Some of the advice or strategies that are being worked on to address it are the following:
- Nothing is forever. It is important to believe in ourselves, to trust in the possibility of change. Perhaps for a long time we were shy, we felt bad and we were limited to fulfill our wishes. However, that may change.
- Find a “form” that pleases us. No one says that to stop being shy you need to go to the other extreme: be the life of the party or become the most outgoing in the group. Abandoning the shyness that limits us should allow us to interact at ease, feel safe and comfortable with ourselves. What it is about is allowing ourselves to be as we want, to know ourselves and to find a way of being that represents us.
- Take advantage of opportunities. Many times, imagining the feared situation becomes an excuse to stay home. However, it helps a lot to overcome that inertia and go out, relate to people, boycott those thoughts that lock us up. So we can see that if we make a mistake nothing bad happens.

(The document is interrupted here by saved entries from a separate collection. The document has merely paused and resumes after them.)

/-- R322, R324, R331 to R333, R336 to R347, R361: the task unit answers a LAUNCH with the number of the accepted launch or with the first check
that its record failed; it takes records from command queues while their counts stay within the ring; a launch starts after those it depends on,
with memory as it stands for its code, is placed unit by unit with fresh teams, lets a die without chunks take half of the richest die's, and at
completion writes its completion word and then adds to its event. Words of a record may be read ahead of its taking. That a queue's tail and head
words have physical addresses is the model's choice (log entry 25), as is a completion word aligned down to 8 B (log entry 51). -/
def Obligations.TaskEvents : Prop :=
  (∀ (s : State) (r : Req) n a, getReq s r.id = some r → r.kind = .evAdd n a →
    let held := r.rel = true ∧ ∃ q ∈ s.reqs, q.core = r.core ∧ q.tid = r.tid ∧ isAccess q = true ∧ q.id < r.id ∧ isTicketRead q = false
    (held → exec (.eventAdd r.id) s = .next s) ∧
    (¬held → ∃ s', exec (.eventAdd r.id) s = .next s' ∧ SameMemory s s' ∧ TeamsKept s s' ∧ Left s s' (fun q => q.id = r.id) ∧
      ∀ x k, ngetD 0 (getCtx s' x).events k = ngetD 0 (getCtx s x).events k + if x = r.ctx ∧ k = n then a else 0)) ∧
  (∀ (s : State) (r : Req) (t : Team) d p rel no early, Asked s r t → r.kind = .launch d p rel no early → isV d = true ∨ isS d = true →
    let k := getCtx s r.ctx
    let out := exec (.launchTaken ⟨r.id, []⟩) s
    let answers := fun (x : DWord) (new : State → Prop) => ∃ s' u, out = .next s' ∧ getTeam s' r.core r.slot = some u ∧ SameRegs t u d p r.act ∧
      SameControl t u ∧ SameFlags t u ∧ u.lpc = t.lpc ∧ SameOthers s s' r.core r.slot ∧ Left s s' (fun q => q.id = r.id) ∧ new s' ∧
      (opdAlloc t d p = true → ∀ l ∈ lanesOf r.act, rdOpd s' u d p l = written d p x 63)
    let none_ := fun s' => (getCtx s' r.ctx).launches = k.launches
    (no = true → answers (BitVec.ofNat 64 (2 ^ 63 + 1)) none_) ∧
    (no = false → isFaulted r = true ∨ 1024 ≤ waiting k → out = .next s) ∧
    (∀ j a v, no = false → isFaulted r = false → (recAccs r.va)[j]? = some a → aheadOf early j = none →
      (accNow s (taskEng s r.ctx []) a).1 = .ok v → launchHeld s r rel v.2.toList = false →
      ∃ s', exec (.launchTaken ⟨r.id, [j]⟩) s = .next s' ∧ SameMemory s s' ∧ TeamsKept s s' ∧
        getReq s' r.id = some { r with kind := .launch d p rel no (early ++ [(j, BitVec.ofNat 80 v.1)]) }) ∧
    (∀ ws ls w, no = false → isFaulted r = false → waiting k < 1024 → recWords s (taskEng s r.ctx []) early r.va = (.ok (ws, ls), w) →
      launchHeld s r rel ls = false →
      (recCheck ws k.world ≠ 0 → answers (BitVec.ofNat 64 (2 ^ 63 + (256 * recCheck ws k.world + 2))) none_) ∧
      (recCheck ws k.world = 0 → answers (BitVec.ofNat 64 (k.nextSeq % 2 ^ 63)) fun s' =>
        (getCtx s' r.ctx).nextSeq = k.nextSeq + 1 ∧
        ∃ q, (getCtx s' r.ctx).launches = k.launches ++ [q] ∧ q.seq = k.nextSeq ∧ q.words = ws ∧ q.st = .accepted ∧ q.firmware = false ∧
          ∀ n, n ∈ q.after ↔ ∃ y ∈ k.launches, y.seq = n ∧ y.st ≠ .complete ∧ y.reject = 0 ∧ dependsOn y.words ws = true))) ∧
  (∀ (s : State) (ctx n : Nat) (u : Queue),
    let k := getCtx s ctx
    let out := exec (.queueTailRead ctx ⟨n, []⟩) s
    let lag := wrap ((countWord s u.tail : Int) - u.taken.toNat) 32
    (nget k.queues n = none → out = .next s) ∧
    (nget k.queues n = some u → u.stopped = true ∨ k.st = .free ∨ k.st = .resetting → out = .next s) ∧
    (nget k.queues n = some u → u.stopped = false → k.st ≠ .free → k.st ≠ .resetting →
      (∀ j ≤ 8, relRec s (locAdd (.hbm u.tail) j) = ⟨[], false⟩) →
      (2 ^ u.sizeLog2 < lag → ∃ s', out = .next s' ∧ SameMemory s s' ∧ nget (getCtx s' ctx).queues n = some { u with stopped := true } ∧
        ∃ f ∈ (getCtx s' ctx).heldRecs, f.cause = 4 ∧ f.src = 6 ∧ f.info = BitVec.ofNat 64 n) ∧
      (lag = 0 ∨ (lag ≤ 2 ^ u.sizeLog2 ∧ (1024 ≤ waiting k ∨ queueHeld k n = true)) → ∃ s', out = .next s' ∧ s'.mem = s.mem ∧ s'.ctxs = s.ctxs ∧ s'.cores = s.cores) ∧
      (0 < lag → lag ≤ 2 ^ u.sizeLog2 → waiting k < 1024 → queueHeld k n = false → queueTurn s k n = true → ∀ ws ls h,
        recWords s (taskEng s ctx u.gone) u.early (nextRec u) = (.ok (ws, ls), h) →
        recCheck ws k.world = 0 → ∃ s' q, out = .next s' ∧ (getCtx s' ctx).launches = k.launches ++ [q] ∧ q.seq = k.nextSeq ∧ q.words = ws ∧
          q.st = .accepted ∧ q.firmware = k.fw ∧ nget (getCtx s' ctx).queues n = some { u with taken := u.taken + 1, gone := [], early := [] } ∧
          countWord s' u.head = (u.taken.toNat + 1) % 2 ^ 32 ∧
          ∀ m, Known m → overlap m 1 (.hbm u.head) 8 = false → readLoc s' m 1 = readLoc s m 1) ∧
      (0 < lag → lag ≤ 2 ^ u.sizeLog2 → waiting k < 1024 → queueHeld k n = false → queueTurn s k n = true → ∀ j a v,
        (recAccs (nextRec u))[j]? = some a → aheadOf u.early j = none → (accNow s (taskEng s ctx u.gone) a).1 = .ok v →
        ∃ s', exec (.queueTailRead ctx ⟨n, [j]⟩) s = .next s' ∧ SameMemory s s' ∧
          nget (getCtx s' ctx).queues n = some { u with early := u.early ++ [(j, BitVec.ofNat 80 v.1)] }) ∧
      (0 < lag → lag ≤ 2 ^ u.sizeLog2 → waiting k < 1024 → queueHeld k n = false → queueTurn s k n = true → ∀ v c i a h,
        recWords s (taskEng s ctx u.gone) u.early (nextRec u) = (.fault v c i a, h) →
        ∃ s', out = .next s' ∧ SameMemory s s' ∧ nget (getCtx s' ctx).queues n = some u ∧
          ∃ f ∈ (getCtx s' ctx).heldRecs, f.cause = c ∧ f.src = 6 ∧ f.va = v ∧ f.grp = queueGrp n))) ∧
  (∀ (s : State) (ctx n : Nat), ∃ s', exec (.queueReset ctx n) s = .next s' ∧ SameMemory s s' ∧ s'.reqs = s.reqs ∧
    ∀ m, nget (getCtx s' ctx).queues m =
      (nget (getCtx s ctx).queues m).map fun u => if m = n then { u with stopped := false, early := [] } else u) ∧
  (∀ (s : State) (ctx seq : Nat), (∃ q ∈ (getCtx s ctx).launches, q.seq = seq) →
    let q := getLaunch s ctx seq
    let begun := fun (s' : State) (grid : Nat) =>
      let p := getLaunch s' ctx seq
      p.st = .started ∧ p.words = q.words ∧ p.grid = grid ∧ p.begun = s.past.length ∧ p.live = 0 ∧ p.left = unitCount p ∧
      ∀ d < 4, ∀ k, k ∈ nth [] p.chunks d ↔ k % 4 = d ∧ k * recChunk q.words < unitCount p
    (mayStart s ctx q = false → exec (.launchStart ctx seq) s = .next s) ∧
    (mayStart s ctx q = true → recChunk q.words ≠ 0 →
      (recLmode q.words = false → recGrid q.words ≠ 0 →
        ∃ s', exec (.launchStart ctx seq) s = .next s' ∧ SameMemory s s' ∧ TeamsKept s s' ∧ begun s' (recGrid q.words)) ∧
      (∀ l h, recLmode q.words = true → engAt s (taskEng s ctx q.gone) false (recCntAddr q.words) 0 = (.ok (some l), h) →
        (∀ j ≤ 4, relRec h (locAdd l j) = ⟨[], false⟩) → leNat (readLoc h l 4) ≠ 0 →
        ∃ s', exec (.launchStart ctx seq) s = .next s' ∧ TeamsKept s s' ∧ begun s' (leNat (readLoc h l 4))))) ∧
  (∀ (s : State) (ctx seq : Nat), (∃ q ∈ (getCtx s ctx).launches, q.seq = seq) →
    let q := getLaunch s ctx seq
    let g := harvest (fun e => e.ctx == ctx) s
    let va := recCwAddr q.words
    let over_ := fun (s' : State) => exec (.launchComplete ctx seq) s = .next s' ∧ TeamsKept s s' ∧ s'.reqs = s.reqs ∧
      (getLaunch s' ctx seq).st = .complete ∧
      ∀ n, ngetD 0 (getCtx s' ctx).events n = ngetD 0 (getCtx s ctx).events n + if recEve q.words = true ∧ n = recEvt q.words then 1 else 0
    (launchOver s ctx q = false ∨ ctxActive s ctx = false → exec (.launchComplete ctx seq) s = .next s) ∧
    (launchOver s ctx q = true → ctxActive s ctx = true →
      (va = 0 → ∃ s', over_ s' ∧ Harvested s s' fun e => e.ctx == ctx) ∧
      (∀ l h, va ≠ 0 → Known l → engAt g (taskEng g ctx q.gone) true (va / 8 * 8) 1 = (.ok (some l), h) → ∃ s', over_ s' ∧
        Stored h s' l (leBytes 8 (if q.reject = 0 then q.seq % 2 ^ 63 else 2 ^ 63 + 256 * q.reject + 2))) ∧
      (∀ v c i a h, va ≠ 0 → engAt g (taskEng g ctx q.gone) true (va / 8 * 8) 1 = (.fault v c i a, h) →
        ∃ s', exec (.launchComplete ctx seq) s = .next s' ∧ (getLaunch s' ctx seq).st = q.st ∧ (getLaunch s' ctx seq).fault = c ∧
          ∃ f ∈ (getCtx s' ctx).heldRecs, f.cause = c ∧ f.src = 6 ∧ f.va = v))) ∧
  (∀ (s : State) (die : Nat),
    let out := exec (.droverPlacement die) s
    (s.ctl.mode ≠ .running ∨ 4 ≤ die ∨ firstPlaced s die = none → out = .next s) ∧
    (∀ s1 x q, s.ctl.mode = .running → die < 4 → firstPlaced s die = some (s1, x, q) → getLaunch s x q.seq = q →
      (getCtx s x).st = .running →
      ∃ s', out = .next s' ∧ TeamsKept s s' ∧ ((∀ e ∈ s.ctxs, e.2.saved = []) → s'.mem = s.mem) ∧ s'.reqs = s.reqs ∧
        ngetD 63 s'.drovers die = x ∧
        q.st = .started ∧ (nextUnit q die).isSome = true ∧ (getLaunch s' x q.seq).left = q.left - 1 ∧
        (getLaunch s' x q.seq).live = q.live + teamsIn q.words (placeLevel q.words) ∧
        ∀ c sl u, getTeam s' c sl = some u → getTeam s c sl = some u ∨
          (getTeam s c sl = none ∧ c / 144 = die ∧ (getCore s c).world = q.world ∧ u.ctx = x ∧ u.seq = q.seq ∧ u.live = BitVec.allOnes 32 ∧
            u.alloc = recRegs q.words ∧ (∀ l < 32, getLpc u l = 0) ∧ (∀ n l, getV u n l = ⟨0, true, 63⟩) ∧
            u.sigmin = 0 ∧ u.sigstat = 0 ∧ u.fltstat = 0 ∧ u.trapen = 0 ∧ u.oobcnt = 0 ∧ u.rgncnt = 0 ∧ u.saved = none ∧
            ∀ n < 64, (recSbv q.words = false ∨ n ≠ recShareBase q.words) → (recLscv q.words = false ∨ n ≠ recLsc q.words) →
              getS u n = ⟨recSVal q.words n, true, recSTag q.words n⟩))) ∧
  (∀ (s : State) (die ctx seq : Nat), (∃ q ∈ (getCtx s ctx).launches, q.seq = seq) →
    let q := getLaunch s ctx seq
    let out := exec (.steal die ctx seq) s
    ((∀ d < 4, (nth [] q.chunks d).length < 2) → out = .next s) ∧
    (∀ v < 4, q.st = .started → (getCtx s ctx).st = .running → die < 4 → q.chunks.length = 4 → nth [] q.chunks die = [] →
      2 ≤ (nth [] q.chunks v).length → (∀ d < 4, d ≠ v → (nth [] q.chunks d).length < (nth [] q.chunks v).length) →
      ∃ s', out = .next s' ∧ SameMemory s s' ∧ TeamsKept s s' ∧
        let p := getLaunch s' ctx seq
        nth [] p.chunks v ++ nth [] p.chunks die = nth [] q.chunks v ∧ (nth [] p.chunks die).length = (nth [] q.chunks v).length / 2 ∧
        ∀ d, d ≠ v → d ≠ die → nth [] p.chunks d = nth [] q.chunks d))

- Expose yourself gradually. From the hand of the previous point, you can start taking small steps. For example, deciding to participate in your small group work instead of doing it in front of the whole class. Or, accept a small outing with two or three partners and not with the larger group. So you can give yourself your time.
- work the social skills that favor contact with others and allow us to communicate. For example, learning to give an opinion, make constructive criticism, refuse a request, accept an invitation.
With shyness, everything becomes a calculation
Extreme shyness collapses our world. Suddenly, everything becomes a calculation of the risks to which we would be exposed.
This is how we turn down a date with friends, but as we get older, we take refuge in remote jobs, where we don’t have to interact with anyone. There is always some excuse protects us and we use them as a defense mechanism. Actually, they are our greatest prison and weakness.
Working on extreme shyness is key to being able to enjoy life, so that experiences are an opportunity for enjoyment and not for torture.